Posted by: crossgirl | September 26, 2006 at 02:29 PM
...and I need to dance.
Posted by: Lisa Bisa Fo Fisa | September 26, 2006 at 02:29 PM
I don't know HOW many times I'VE tried that line...it's never worked for me yet!
Posted by: russell | September 26, 2006 at 02:29 PM
>lights up a smoke<
Posted by: russell | September 26, 2006 at 02:30 PM
And "rescued" from his underwear would be right term.
Posted by: Lisa Bisa Fo Fisa | September 26, 2006 at 02:31 PM
YAY CH!
Posted by: Lisa Bisa Fo Fisa | September 26, 2006 at 02:31 PM
WOOO HOOO CH!! YAY!!
*touch my monkey*
Posted by: Siouxie | September 26, 2006 at 02:33 PM
".....and, no, I'm NOT happy to see you."
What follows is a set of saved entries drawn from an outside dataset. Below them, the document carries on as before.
-- ==== Sys2Proof/Tests/Slice0.lean ====
section
/-! SUPPORT. Tests. Expected results come from spec/95_test_vectors.md and the examples inside the rules, named beside each test. -/

namespace Sys2Proof.Tests

open Sys2Proof.Machine

/-- A small state: the reset state with a decoder state and pending inputs. -/
def st (d : DecState) (q : List Input) : State := (State.reset.setDec d).setInputs q

/-- The next state, if there is one. -/
def next (o : Host.Outcome State Fault Refusal) : Option State :=
  match o with
  | .next t => some t
  | .fault _ => none
  | .refused _ => none

/-- The decoder and the events of the next state. -/
def decOut (o : Host.Outcome State Fault Refusal) : Option (DecState × List Event) :=
  (next o).map fun t => (t.dec, t.events)

/-- The bytes `hi` of section 95: `55 AA 01 02 68 69 85`. -/
def hi : List Byte := [0x55, 0xAA, 0x01, 0x02, 0x68, 0x69, 0x85]

/-! ## Well-formedness: one ill-formed term for each check (R60, R114, R118) -/

theorem test_wf_refuses_payload_length :
    (Instr.frame 0x01 0x02 [0x68] 0x85).illFormed = some .payloadLength := by decide
theorem test_wf_refuses_s1_other_55 :
    (Instr.decFeedS1Other 0x55).illFormed = some .s1OtherIsPreamble1 := by decide
theorem test_wf_refuses_s2_other_AA :
    (Instr.decFeedS2Other 0xAA).illFormed = some .s2OtherIsPreamble2 := by decide
theorem test_wf_refuses_s2_other_55 :
    (Instr.decFeedS2Other 0x55).illFormed = some .s2OtherIsPreamble1 := by decide
theorem test_wf_accepts_hi : (Instr.frame 0x01 0x02 [0x68, 0x69] 0x85).WellFormed := by decide

/-! ## Decoding: every constructor from a word written out from the table (R60, R66, R67) -/

theorem test_decode_frame :
    decode .seekPreamble1 (.wire [0b01010101, 0b10101010, 0b00000001, 0b00000010, 0b01101000, 0b01101001, 0b10000101]) =
      (.frame 0x01 0x02 [0x68, 0x69] 0x85) := by decide
theorem test_decode_crcClear : decode .seekPreamble1 .crcClear = .crcClear := by decide
theorem test_decode_crcBit : decode .seekPreamble1 .crcBit = .crcBit := by decide
theorem test_decode_crcByte : decode .seekPreamble1 (.crcByte 0x01) = (.crcByte 0x01) := by decide
theorem test_decode_crcSeq : decode .seekPreamble1 (.crcSeq [0x55, 0xAA]) = (.crcSeq [0x55, 0xAA]) := by decide
theorem test_decode_encode :
    decode .seekPreamble1 (.encode 0x01 [0x68, 0x69]) = (.encEncode 0x01 [0x68, 0x69]) := by decide
theorem test_decode_s1_p1 : decode .seekPreamble1 (.byte 0b01010101) = .decFeedS1P1 := by decide
theorem test_decode_s1_other : decode .seekPreamble1 (.byte 0b10101010) = (.decFeedS1Other 0xAA) := by decide
theorem test_decode_s2_p2 : decode .seekPreamble2 (.byte 0b10101010) = .decFeedS2P2 := by decide
theorem test_decode_s2_p1 : decode .seekPreamble2 (.byte 0b01010101) = .decFeedS2P1 := by decide
theorem test_decode_s2_other : decode .seekPreamble2 (.byte 0b10101011) = (.decFeedS2Other 0xAB) := by decide
theorem test_decode_hdr_id : decode (.readHeader []) (.byte 0b01010101) = (.decFeedHdrId 0x55) := by decide
theorem test_decode_hdr_len : decode (.readHeader [0x55]) (.byte 0b10101010) = (.decFeedHdrLen 0xAA) := by decide
theorem test_decode_body_more :
    decode (.readBody 0x01 0x02 [0x68]) (.byte 0b01101001) = (.decFeedBodyMore 0x69) := by decide
theorem test_decode_body_emit :
    decode (.readBody 0x01 0x02 [0x68, 0x69]) (.byte 0b10000101) = (.decFeedBodyEmit 0x85) := by decide +kernel
theorem test_decode_body_reject :
    decode (.readBody 0x01 0x02 [0x68, 0x69]) (.byte 0b10000100) = (.decFeedBodyReject 0x84) := by decide +kernel
theorem test_decode_timeout_s1 : decode .seekPreamble1 .timeout = .decTimeoutS1 := by decide
theorem test_decode_timeout_s2 : decode .seekPreamble2 .timeout = .decTimeoutS2 := by decide
theorem test_decode_timeout_hdr : decode (.readHeader [0x01]) .timeout = .decTimeoutHdr := by decide
theorem test_decode_timeout_body : decode (.readBody 0x01 0x02 []) .timeout = .decTimeoutBody := by decide
theorem test_decode_reset : decode (.readBody 0x01 0x02 [0x68]) .reset = .decReset := by decide
theorem test_decode_feedn : decode .seekPreamble1 (.chunk [0x55]) = (.decFeedn [0x55]) := by decide

theorem test_wire_rejects_first_byte : decodeWire [0xAA, 0x55] = .error .preamble1Missing := by decide
theorem test_wire_rejects_second_byte : decodeWire [0x55, 0x55, 0x01, 0x00, 0x15] = .error .preamble2Missing := by decide
theorem test_wire_rejects_cut_header : decodeWire [0x55, 0xAA, 0x01] = .error .headerCut := by decide
theorem test_wire_rejects_cut_body : decodeWire [0x55, 0xAA, 0x01, 0x02, 0x68, 0x69] = .error .bodyCut := by decide
theorem test_wire_rejects_trailing : decodeWire (hi ++ [0x00]) = .error .bytesAfterFrame := by decide
/-- Bytes on the wire that are no frame are fed, not refused: V-D5. -/
theorem test_wire_of_noise_runs :
    decOut (step (st .seekPreamble1 [.wire ([0x00, 0xFF, 0xAA, 0x55, 0x00, 0xAA, 0xAA, 0x13] ++ hi)])) =
      some (.seekPreamble1, [.frame 0x01 [0x68, 0x69]]) := by decide +kernel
Posted by: Meanie the Blue | September 26, 2006 at 02:34 PM
geeky guy: "We did a case a number of years ago in which animals were affected with Exotic Newcastle disease — and that can wipe out an entire industry."
hot girl: "get lost freak."
geeky guy: "wait! what i meant to say is i have monkeys in my pants!"
Posted by: packsaddle | September 26, 2006 at 02:34 PM
If they were in his back pockets they would have been cheeky monkeys.
Posted by: Lisa Bisa Fo Fisa | September 26, 2006 at 02:38 PM
Spank it!
Posted by: estrogen centrale | September 26, 2006 at 02:38 PM
russell, you've just been telling the wrong chics.
Posted by: crossgirl | September 26, 2006 at 02:38 PM
Men smuggled monkeys in pants
Well, yeah. Who wants to smuggle nekkid monkeys.
Posted by: The Dread Pirate Chris | September 26, 2006 at 02:39 PM
Bird of Paradise? I think he means the flower, but if not, I think that is a way better pick up line that a monkey in your pants!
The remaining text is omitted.